_Listed entries_.
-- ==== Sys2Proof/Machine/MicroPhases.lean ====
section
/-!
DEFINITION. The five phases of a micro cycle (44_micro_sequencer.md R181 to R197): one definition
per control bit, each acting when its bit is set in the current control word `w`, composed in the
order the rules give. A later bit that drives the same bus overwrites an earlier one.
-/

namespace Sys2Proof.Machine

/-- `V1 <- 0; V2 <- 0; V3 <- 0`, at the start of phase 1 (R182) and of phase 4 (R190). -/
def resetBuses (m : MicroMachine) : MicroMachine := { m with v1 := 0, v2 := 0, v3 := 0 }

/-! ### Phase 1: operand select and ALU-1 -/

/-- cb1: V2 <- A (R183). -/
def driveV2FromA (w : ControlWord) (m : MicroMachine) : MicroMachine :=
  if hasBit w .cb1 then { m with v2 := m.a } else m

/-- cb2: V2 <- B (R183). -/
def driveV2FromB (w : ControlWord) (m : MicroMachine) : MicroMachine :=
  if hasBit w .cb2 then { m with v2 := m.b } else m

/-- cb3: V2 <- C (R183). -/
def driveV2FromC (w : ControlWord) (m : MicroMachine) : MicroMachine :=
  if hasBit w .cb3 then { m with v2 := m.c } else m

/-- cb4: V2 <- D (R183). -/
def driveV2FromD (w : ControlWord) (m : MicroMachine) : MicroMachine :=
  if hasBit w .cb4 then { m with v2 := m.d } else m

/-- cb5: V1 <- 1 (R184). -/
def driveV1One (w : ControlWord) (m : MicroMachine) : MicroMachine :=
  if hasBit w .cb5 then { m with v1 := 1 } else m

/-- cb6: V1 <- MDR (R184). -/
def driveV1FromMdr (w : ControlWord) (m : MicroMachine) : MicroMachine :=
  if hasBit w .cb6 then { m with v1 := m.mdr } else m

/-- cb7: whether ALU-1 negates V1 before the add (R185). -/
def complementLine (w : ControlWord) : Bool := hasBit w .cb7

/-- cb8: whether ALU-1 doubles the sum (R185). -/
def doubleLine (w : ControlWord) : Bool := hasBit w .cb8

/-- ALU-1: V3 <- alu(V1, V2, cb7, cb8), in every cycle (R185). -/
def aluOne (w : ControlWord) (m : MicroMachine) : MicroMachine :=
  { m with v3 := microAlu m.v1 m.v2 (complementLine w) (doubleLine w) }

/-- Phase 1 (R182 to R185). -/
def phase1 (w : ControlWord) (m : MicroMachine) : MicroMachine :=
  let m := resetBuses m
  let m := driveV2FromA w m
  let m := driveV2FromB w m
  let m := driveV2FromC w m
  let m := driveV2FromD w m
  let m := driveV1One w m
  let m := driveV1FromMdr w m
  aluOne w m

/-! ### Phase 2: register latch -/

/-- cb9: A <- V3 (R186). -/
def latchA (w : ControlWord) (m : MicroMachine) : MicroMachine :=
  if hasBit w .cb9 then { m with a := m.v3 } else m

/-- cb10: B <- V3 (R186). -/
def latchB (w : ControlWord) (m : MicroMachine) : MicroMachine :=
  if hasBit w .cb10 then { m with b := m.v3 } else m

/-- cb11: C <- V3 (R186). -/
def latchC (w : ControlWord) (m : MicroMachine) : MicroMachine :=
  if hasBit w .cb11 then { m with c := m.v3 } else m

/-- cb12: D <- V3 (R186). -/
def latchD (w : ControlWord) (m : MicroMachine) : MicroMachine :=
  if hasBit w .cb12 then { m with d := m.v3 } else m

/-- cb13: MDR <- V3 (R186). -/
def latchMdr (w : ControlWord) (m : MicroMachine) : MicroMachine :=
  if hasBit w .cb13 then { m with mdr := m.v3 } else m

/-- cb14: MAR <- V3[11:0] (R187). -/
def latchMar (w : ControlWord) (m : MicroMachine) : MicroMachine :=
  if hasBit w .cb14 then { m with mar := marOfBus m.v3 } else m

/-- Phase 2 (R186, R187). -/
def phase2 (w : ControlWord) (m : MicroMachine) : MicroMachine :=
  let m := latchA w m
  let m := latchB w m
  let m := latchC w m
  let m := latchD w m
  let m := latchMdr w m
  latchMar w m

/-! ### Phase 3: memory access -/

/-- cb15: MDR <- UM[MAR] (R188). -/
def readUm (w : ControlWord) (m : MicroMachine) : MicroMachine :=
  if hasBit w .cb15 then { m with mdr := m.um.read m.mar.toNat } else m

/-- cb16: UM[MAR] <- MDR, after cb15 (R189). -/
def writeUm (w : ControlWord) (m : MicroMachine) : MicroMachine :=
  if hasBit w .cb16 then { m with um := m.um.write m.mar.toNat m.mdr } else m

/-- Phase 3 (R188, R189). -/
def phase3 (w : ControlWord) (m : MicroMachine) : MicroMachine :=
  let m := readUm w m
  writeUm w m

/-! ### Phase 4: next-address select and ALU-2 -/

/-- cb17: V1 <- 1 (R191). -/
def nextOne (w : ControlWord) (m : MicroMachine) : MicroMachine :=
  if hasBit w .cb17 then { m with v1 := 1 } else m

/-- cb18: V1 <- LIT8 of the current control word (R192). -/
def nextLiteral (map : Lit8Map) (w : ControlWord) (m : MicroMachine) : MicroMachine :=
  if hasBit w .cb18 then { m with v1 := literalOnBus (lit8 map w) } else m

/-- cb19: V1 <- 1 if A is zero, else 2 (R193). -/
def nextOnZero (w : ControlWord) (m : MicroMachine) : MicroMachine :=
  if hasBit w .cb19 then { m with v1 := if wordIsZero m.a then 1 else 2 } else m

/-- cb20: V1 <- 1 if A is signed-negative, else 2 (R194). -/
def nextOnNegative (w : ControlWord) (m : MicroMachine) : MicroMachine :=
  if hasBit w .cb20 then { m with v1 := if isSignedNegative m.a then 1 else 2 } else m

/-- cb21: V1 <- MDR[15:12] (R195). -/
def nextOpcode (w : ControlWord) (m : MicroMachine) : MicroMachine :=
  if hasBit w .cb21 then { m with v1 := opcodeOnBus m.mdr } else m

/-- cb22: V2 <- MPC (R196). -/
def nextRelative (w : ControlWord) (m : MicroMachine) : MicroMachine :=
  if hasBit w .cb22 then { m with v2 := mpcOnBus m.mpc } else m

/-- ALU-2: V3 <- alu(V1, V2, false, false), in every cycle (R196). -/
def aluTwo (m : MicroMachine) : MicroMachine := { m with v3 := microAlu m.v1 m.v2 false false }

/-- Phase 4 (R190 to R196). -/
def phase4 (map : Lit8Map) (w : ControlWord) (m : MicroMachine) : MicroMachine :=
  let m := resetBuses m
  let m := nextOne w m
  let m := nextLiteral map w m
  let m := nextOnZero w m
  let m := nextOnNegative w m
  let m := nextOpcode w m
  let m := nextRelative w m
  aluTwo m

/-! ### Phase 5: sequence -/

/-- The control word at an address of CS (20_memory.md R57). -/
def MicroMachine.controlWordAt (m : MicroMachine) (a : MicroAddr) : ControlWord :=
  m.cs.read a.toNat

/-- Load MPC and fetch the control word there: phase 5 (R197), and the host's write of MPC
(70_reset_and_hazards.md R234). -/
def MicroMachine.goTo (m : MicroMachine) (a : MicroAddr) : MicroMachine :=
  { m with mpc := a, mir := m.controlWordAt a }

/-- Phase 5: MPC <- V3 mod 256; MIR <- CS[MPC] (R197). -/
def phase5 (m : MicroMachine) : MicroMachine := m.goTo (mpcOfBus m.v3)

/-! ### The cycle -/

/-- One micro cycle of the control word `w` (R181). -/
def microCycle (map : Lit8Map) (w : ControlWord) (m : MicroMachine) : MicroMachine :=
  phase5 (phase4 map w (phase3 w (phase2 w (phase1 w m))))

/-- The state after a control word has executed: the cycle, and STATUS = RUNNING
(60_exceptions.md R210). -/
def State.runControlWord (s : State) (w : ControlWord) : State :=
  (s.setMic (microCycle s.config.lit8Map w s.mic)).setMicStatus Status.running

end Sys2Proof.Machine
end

_Exercise brief_.
Stopping at the line containing "per control bit, each", please repeat exactly every line from the very start of the entries, that line included, and nothing more.

_Finished exercise_.
-- ==== Sys2Proof/Machine/MicroPhases.lean ====
section
/-!
DEFINITION. The five phases of a micro cycle (44_micro_sequencer.md R181 to R197): one definition
per control bit, each acting when its bit is set in the current control word `w`, composed in the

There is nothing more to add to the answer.